The next time you encounter an Arab Muslim in a crowded mall or a crowded airport, ask yourself whether you want to talk with them about their religion, their faith, or about their country of origin. If not, you will be missing out on a great deal of opportunity. You'll also miss out on their own rich cultural experiences that you could use in your own personal life. If they speak English with a clear accent, and the conversation goes on for long, and they are happy to talk about their family, you are probably better off asking them in their own language, and learning to appreciate their unique voices.
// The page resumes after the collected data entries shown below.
-- ==== Sys2Proof/Machine/Operands.lean ====
section
/-! DEFINITION. The operands of a voice core's instructions (chapter 07): registers and their codes, accumulator views and
the output conversion, the three address modes with their rings, local memory as a task sees it, the two ports, and
what surrounds an instruction: hazards, repetition, delay slots and loop-backs. -/

namespace Sys2Proof.Machine

-- register sets ---------------------------------------------------------------------------------------------------------

def RegSet.ur (r : RegSet) (i : Nat) : Word24 := r.u.look i 0
def RegSet.vr (r : RegSet) (i : Nat) : Word24 := r.v.look i 0
def RegSet.wr (r : RegSet) (i : Nat) : Acc := r.w.look i 0
def RegSet.setU (r : RegSet) (i : Nat) (x : Word24) : RegSet := { r with u := r.u.put i x }
def RegSet.setV (r : RegSet) (i : Nat) (x : Word24) : RegSet := { r with v := r.v.put i x }
def RegSet.setW (r : RegSet) (i : Nat) (x : Acc) : RegSet := { r with w := r.w.put i x }
def RegSet.setP (r : RegSet) (i : Nat) (x : BitVec 16) : RegSet := { r with p := r.p.put i x }

/-- The pointer registers as they stand. -/
def RegSet.ptrs (r : RegSet) : PtrView := { p := r.p, n := r.n, st := r.st, en := r.en }

/-- XERR sets (R213). -/
def RegSet.xerr (r : RegSet) : RegSet := r.sticky csrXERR true

-- accumulator views and the output conversion ---------------------------------------------------------------------------

/-- A 24-bit value placed as a write of the F view (R210). -/
def placeF (x : Word24) : Acc := (x ++ (0 : BitVec 24)).signExtend 56

/-- A write of the E view changes bits [55:48] only (R210). -/
def placeE (a : Acc) (x : Byte) : Acc := x ++ a.setWidth 48

/-- A write of the Q view changes bits [23:0] only (R210). -/
def placeQ (a : Acc) (x : Word24) : Acc := (a >>> 24).setWidth 32 ++ x

/-- PSH of a CSR value: 3 is taken as 2 (R211). -/
def pshOf (csr : Word24) : Nat := Nat.min ((csr >>> 18) &&& 3).toNat 2

/-- The output conversion (R220): the 24 bits delivered, and whether it saturated. -/
def convertOut (csr : Word24) (a : Acc) : Word24 × Bool :=
  let osh := ((csr >>> 16) &&& 3).toNat
  let x := a.toInt
  let y : Int := if osh = 1 then x / 2 else if osh = 2 then x * 2 else if osh = 3 then x * 4 else x
  let z : Int := if csr.getLsbD 14 then y else y + 2 ^ 23
  if csr.getLsbD 15 ∧ (z < -(2 ^ 47) ∨ 2 ^ 47 ≤ z) then (if z < 0 then 0x800000 else 0x7FFFFF, true)
  else ((BitVec.ofInt 48 z >>> 24).setWidth 24, false)

-- addresses ----------------------------------------------------------------------------------------------------------------

/-- wrap(n, a) of a pointer's ring: signed address `a` (R218). -/
def ringWrap (st en : BitVec 16) (a : Int) : BitVec 16 :=
  let len : Int := (en.toNat : Int) - st.toNat
  if len ≤ 0 then BitVec.ofInt 16 a else BitVec.ofInt 16 (st.toNat + (a - st.toNat) % len)

/-- What an instruction sees of the hazards of R226, and S. -/
structure View where
  ag : PtrView
  csr : Word24
  st : List (Bool × Nat × Word24)
  spf : Nat

/-- Pn as address generation sees it. -/
def View.p (v : View) (n : Nat) : BitVec 16 := v.ag.p.look n 0

/-- wrap of pointer `n` as address generation sees its ring. -/
def View.wrap (v : View) (n : Nat) (a : Int) : BitVec 16 := ringWrap (v.ag.st.look n 0) (v.ag.en.look n 0) a

-- local memory as a task sees it ----------------------------------------------------------------------------------------------

/-- A load: unassigned addresses and the Bridge window return 0 and set XERR (R219); a word stored by the instruction
before still reads its old value (R226). -/
def localLoad (v : View) (y : Bool) (a : Nat) (c : VCore) : Word24 × VCore :=
  if a < 0x4000 then
    match v.st.find? fun t => t.1 == y && t.2.1 == a with
    | some t => (t.2.2, c)
    | none => (Mem.read (if y then c.y else c.x) a, c)
  else (0, c.onCur RegSet.xerr)

/-- The Bridge stores held for the task that runs. -/
def VCore.held (c : VCore) : List (Nat × Nat × Word24) := if c.inShadow then c.shStaging else c.staging

/-- The task that runs in the register set in use (R230, R248). -/
def VCore.running (c : VCore) : Option Task :=
  match (if c.inShadow then c.shCurrent else c.current) with
  | none => none
  | some ctx => c.tasks.find ctx

/-- A task declares bus `b` among its output pairs (R239, R240). -/
def Task.declares (t : Task) (b : Nat) : Bool :=
  (List.range 8).any fun i => t.outs.getLsbD (8 * i + 7) && (t.outs.toNat / 2 ^ (8 * i)) % 128 == b / 2

/-- A store to Y address 0xC000 + 32 b + n (R229): held for the task; n at or above S, every store after the
1,024th, and a store to a pair the task has not declared (R240), is discarded and sets XERR. -/
def bridgeStore (v : View) (a : Nat) (x : Word24) (c : VCore) : VCore :=
  let b := (a - 0xC000) / 32
  let n := (a - 0xC000) % 32
  if n < v.spf ∧ c.held.length < 1024 ∧ c.running.any (fun t => t.declares b) then
    if c.inShadow then { c with shStaging := c.shStaging ++ [(b, n, x)] } else { c with staging := c.staging ++ [(b, n, x)] }
  else c.onCur RegSet.xerr

/-- A store: to local memory, to the Bridge window of Y, or ignored with XERR (R219, R229). -/
def localStore (v : View) (y : Bool) (a : Nat) (x : Word24) (c : VCore) : VCore :=
  if a < 0x4000 then
    let c1 := if y then { c with y := Mem.write c.y a x } else { c with x := Mem.write c.x a x }
    c1.onCur fun r => { r with stOld := (y, a, Mem.read (if y then c.y else c.x) a) :: r.stOld }
  else if y ∧ 0xC000 ≤ a ∧ a < 0xE000 then bridgeStore v a x c
  else c.onCur RegSet.xerr

-- register codes ------------------------------------------------------------------------------------------------------------

/-- A code that the table Registers assigns (R209). -/
def codeOk (k : RegCode) : Bool :=
  decide (k.toNat ≤ 0x0B) || (decide (0x10 ≤ k.toNat) && decide (k.toNat ≤ 0x1B)) || (decide (0x20 ≤ k.toNat) && decide (k.toNat ≤ 0x46))

/-- Read a register as a 24-bit source (R209, R210): its value, and the set with SATD. `csr` is CSR as the instruction sees it: a transfer
right after a write of PSH, OSH, SATO or TRN reads the old fields (R226). -/
def readCode (shd : Bool) (csr : Word24) (k : RegCode) (r : RegSet) : Word24 × RegSet :=
  let n := k.toNat
  let i := n % 8
  if n < 0x04 then (r.ur n, r)
  else if n < 0x0C then (r.vr (n - 4), r)
  else if n < 0x14 then
    let o := convertOut csr (r.wr (n % 4))
    (o.1, r.sticky csrSATD o.2)
  else if n < 0x18 then ((r.wr (n % 4)).setWidth 24, r)
  else if n < 0x1C then (((r.wr (n % 4) >>> 48).setWidth 8).signExtend 24, r)
  else if n < 0x28 then ((r.p.look i 0).setWidth 24, r)
  else if n < 0x30 then ((r.n.look i 0).signExtend 24, r)
  else if n < 0x38 then ((r.st.look i 0).setWidth 24, r)
  else if n < 0x40 then ((r.en.look i 0).setWidth 24, r)
  else if n < 0x44 then ((r.ix.look (n % 4) 0).setWidth 24, r)
  else if n = 0x44 then (r.ecnt.setWidth 24, r)
  else if n = 0x45 then (setBit ((r.csr &&& ~~~csrLate) ||| (csr &&& csrLate)) 23 shd, r)
  else (match r.loops with | [] => 0 | f :: _ => f.count.setWidth 24, r)

/-- Write a register from a 24-bit value (R209 to R211); LCNT ignores it. -/
def writeCode (k : RegCode) (x : Word24) (r : RegSet) : RegSet :=
  let n := k.toNat
  let i := n % 8
  let h : BitVec 16 := x.setWidth 16
  if n < 0x04 then r.setU n x
  else if n < 0x0C then r.setV (n - 4) x
  else if n < 0x14 then r.setW (n % 4) (placeF x)
  else if n < 0x18 then r.setW (n % 4) (placeQ (r.wr (n % 4)) x)
  else if n < 0x1C then r.setW (n % 4) (placeE (r.wr (n % 4)) (x.setWidth 8))
  else if n < 0x28 then r.setP i h
  else if n < 0x30 then { r with n := r.n.put i h }
  else if n < 0x38 then { r with st := r.st.put i h }
  else if n < 0x40 then { r with en := r.en.put i h }
  else if n < 0x44 then { r with ix := r.ix.put (n % 4) h }
  else if n = 0x44 then { r with ecnt := h }
  else if n = 0x45 then { r with csr := csrWrite r.csr x }
  else r

-- ports -----------------------------------------------------------------------------------------------------------------------

/-- Register values 4 to 7 that a port field does not allow (R214): X port loads and stores, and accumulators. -/
def portsOk (pt : Ports) : Bool :=
  (match pt.x.op with | .none => true | _ => decide (pt.x.reg.toNat < 4)) &&
  (match pt.y.op with | .storeAcc => decide (pt.y.reg.toNat < 4) | _ => true)

/-- The pointer of a port: P0 to P3 for X, P4 to P7 for Y (R214). -/
def portPtr (y : Bool) (p : Port) : Nat := if y then 4 + p.ptr.toNat else p.ptr.toNat

/-- The value a port store reads at the start of the instruction (R214), and the set with SATD. -/
def portSource (v : View) (y : Bool) (p : Port) (r : RegSet) : Word24 × RegSet :=
  match p.op with
  | .storeAcc =>
    let o := convertOut v.csr (r.wr p.reg.toNat)
    (o.1, r.sticky csrSATD o.2)
  | _ => (if y then r.vr p.reg.toNat else r.ur p.reg.toNat, r)

/-- The step of a port's pointer: Pn ← wrap(n, Pn + Nn), as address generation sees them (R218). Where an instruction writes Pn itself
right before, the step is from the old Pn and the written value is lost (R226; DESIGN CHOICE, log entry 136). -/
def stepPtr (v : View) (n : Nat) (r : RegSet) : RegSet :=
  r.setP n (v.wrap n ((v.p n).toNat + (v.ag.n.look n 0).toInt))

/-- Start of the instruction: the port's stores (R214). -/
def portStart (v : View) (y : Bool) (p : Port) (c : VCore) : VCore :=
  match p.op with
  | .store | .storeAcc =>
    let src := portSource v y p c.cur
    let n := portPtr y p
    (localStore v y (v.p n).toNat src.1 (c.setCur src.2)).onCur (stepPtr v n)
  | _ => c

/-- The word a port load brings, and the core with XERR and the stepped pointer (R214). -/
def portLoad (v : View) (y : Bool) (p : Port) (c : VCore) : Option Word24 × VCore :=
  match p.op with
  | .load =>
    let n := portPtr y p
    let l := localLoad v y (v.p n).toNat c
    (some l.1, l.2.onCur (stepPtr v n))
  | _ => (none, c)

/-- End of the instruction: a load writes its register (R214). -/
def portEnd (y : Bool) (p : Port) (w : Option Word24) (c : VCore) : VCore :=
  match w with
  | none => c
  | some x => c.onCur fun r => if y then r.setV p.reg.toNat x else r.setU p.reg.toNat x

/-- An operation with its two ports: stores, then the operation on the old register values, then the loads (R214). -/
def withPorts (pt : Ports) (op : View → RegSet → RegSet) (v : View) (c : VCore) : VCore :=
  if portsOk pt then
    let c1 := portStart v true pt.y (portStart v false pt.x c)
    let lx := portLoad v false pt.x c1
    let ly := portLoad v true pt.y lx.2
    portEnd true pt.y ly.1 (portEnd false pt.x lx.1 (ly.2.onCur (op v)))
  else c.onCur RegSet.xerr

-- what surrounds an instruction ---------------------------------------------------------------------------------------------------

/-- Loop-backs when the PC passes word `last` (R224): the new PC and the loop stack. A loop that a branch has left stays on the stack, and does
not hide the ones around it; a loop whose iterations are done is popped. -/
def loopBack (last next : BitVec 13) (fs : List LoopFrame) : BitVec 13 × List LoopFrame :=
  match fs with
  | [] => (next, [])
  | f :: r =>
    if f.last = last then
      if 1 < f.count.toNat then (f.start, { f with count := f.count - 1 } :: r) else loopBack last next r
    else
      let b := loopBack last next r
      (b.1, f :: b.2)

/-- The PC moves past `len` words: delay slots, the target of a taken branch, loop-backs (R217, R224, R226). -/
def advance (len : Nat) (r : RegSet) : RegSet :=
  let next := r.pc + BitVec.ofNat 13 len
  let lb := loopBack (next - 1) next r.loops
  match r.delay with
  | some d =>
    if 1 < d.left then { r with pc := lb.1, loops := lb.2, delay := some { d with left := d.left - 1 } }
    else if d.taken then { r with pc := d.target, delay := none, rets := if d.call then (next :: r.rets).take 8 else r.rets }
    else { r with pc := lb.1, loops := lb.2, delay := none }
  | none => { r with pc := lb.1, loops := lb.2 }

/-- One execution of an operation with the hazards of R226; `ptrWr`: it can write Pn, Nn, STn or ENn other than by a step. -/
def once (spf : Nat) (ptrWr : Bool) (body : View → VCore → VCore) (c : VCore) : VCore :=
  let r0 := c.cur
  let v : View := { ag := r0.agOld.getD r0.ptrs, csr := r0.csrOld.getD r0.csr, st := r0.stOld, spf := spf }
  let c1 := body v (c.setCur { r0 with agOld := none, csrOld := none, stOld := [] })
  c1.onCur fun r1 =>
    { r1 with
      agOld := if ptrWr ∧ r1.ptrs ≠ r0.ptrs then some r0.ptrs else none,
      csrOld := if (r1.csr ^^^ r0.csr) &&& csrLate = 0 then none else some r0.csr }

/-- Execute `n` times (R223). -/
def timesDo (n : Nat) (f : VCore → VCore) (c : VCore) : VCore :=
  match n with
  | 0 => c
  | k + 1 => timesDo k f (f c)

/-- A fetch of the core is outstanding (R228): one that waits for a place is not. -/
def VCore.fetching (c : VCore) : Bool := c.fetches.any fun f => !f.waiting

/-- The core issues no instruction: an FWAIT or a fetch of the set in use waits (R216, R228, R231). -/
def VCore.waits (c : VCore) : Bool := c.cur.waitFetch || c.fetches.any fun f => f.waiting && f.shadow == c.inShadow

/-- Issue a non-flow instruction of `len` words: repeated as RPT says when it is one word and may repeat, else once with
XERR (R223). -/
def issue (spf len : Nat) (repeatable ptrWr : Bool) (body : View → VCore → VCore) (c : VCore) : VCore :=
  if c.waits then c else
  let c0 := c.onCur fun r => { r with rpt := none }
  let c1 := match c.cur.rpt with
    | none => once spf ptrWr body c0
    | some n => if repeatable then timesDo n (once spf ptrWr body) c0 else once spf ptrWr body (c0.onCur RegSet.xerr)
  c1.onCur (advance len)

/-- One of the last two words of a running loop's body (R224). -/
def RegSet.bodyEnd (r : RegSet) : Bool := r.loops.any fun f => r.pc == f.last || r.pc + 1 == f.last

/-- Issue a flow-class instruction: in a delay slot, or where R224 forbids it, a NOP that sets XERR; after RPT it executes
once and XERR sets (R223, R224, R227). `act` moves the PC itself. -/
def issueFlow (endForbidden : Bool) (act : VCore → VCore) (c : VCore) : VCore :=
  if c.waits then c else
  let r := c.cur
  let clean := fun (r : RegSet) => { r with rpt := none, agOld := none, csrOld := none, stOld := [] }
  if r.delay.isSome || (endForbidden && r.bodyEnd) then c.onCur fun r => advance 1 (clean r).xerr
  else act (c.onCur fun r => if r.rpt.isSome then (clean r).xerr else clean r)

/-- A reserved encoding or a value not allowed: a NOP of 1 clk that sets XERR (R213). -/
def reservedNop (_ : View) (c : VCore) : VCore := c.onCur RegSet.xerr

/-- The boundary after an instruction: a preemption request that the core held is taken up (R230, R231). -/
def afterIssue (k : Nat) (held : Bool) (s : State) : State := if held then takeRequest k s else s

/-- A meaning that acts on voice core `k` alone, but for a preemption request that waited. -/
def onCore (k : Nat) (f : Nat → VCore → VCore) (s : State) : Outcome :=
  withUnit k 64 (.next (afterIssue k (s.core k).preemptReq (s.setCore k (f (samplesPerFrame s.time.rate) (s.core k)))))

end Sys2Proof.Machine
end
If you see a woman dressed in a traditional headscarf in a supermarket and think to yourself, "Wow, I am so glad to see a headscarf in a Muslim country", stop and ask her, "Why are you wearing a headscarf?" I promise you she will not tell you that it vivastreet pakistani is not compulsory, or because she is a Muslim. She will tell you it is a symbol of her culture. If she shows you a picture of herself in her headscarf, you will see how different it looks from a picture of a woman who does not wear it. The first time you see someone wearing the headscarf, you may not edmonton muslim believe it, because you can only see the hair and not the face, but then you begin to see the cultural meaning behind it, and realise that the people who wear it are not necessarily Muslims, and if they are, it is because of a different cultural background than you. As a white person, I can't fathom how people can wear a headscarf in the middle of the day. A woman in the Middle East can be seen wearing a headscarf, but I am sure her friends will tell her, "no it is not necessary, your country has sex dating bristol many beautiful people who don't wear it, such as your cousin." The majority of Muslim women in Saudi Arabia wear headscarves, and many of them are happy to show you their hair, and you are just too stupid to question the fact that it looks beautiful. I will give you an example of a woman, who doesn't wear a headscarf, in her country, but has friends who do, and she has even mentioned them in a conversation. She said, "They all live a happy muslims marriage and healthy life, and I don't want to go against them." When it comes to this headscarf, I am sure you will see that there is a difference between a person who is wearing it for religious reasons and an individual who does not want to associate with people who don't wear it. The second time you meet someone wearing a headscarf in a Muslim country, you may be able to understand that she is living in a society that is very accepting and that they are being allowed to live a free life.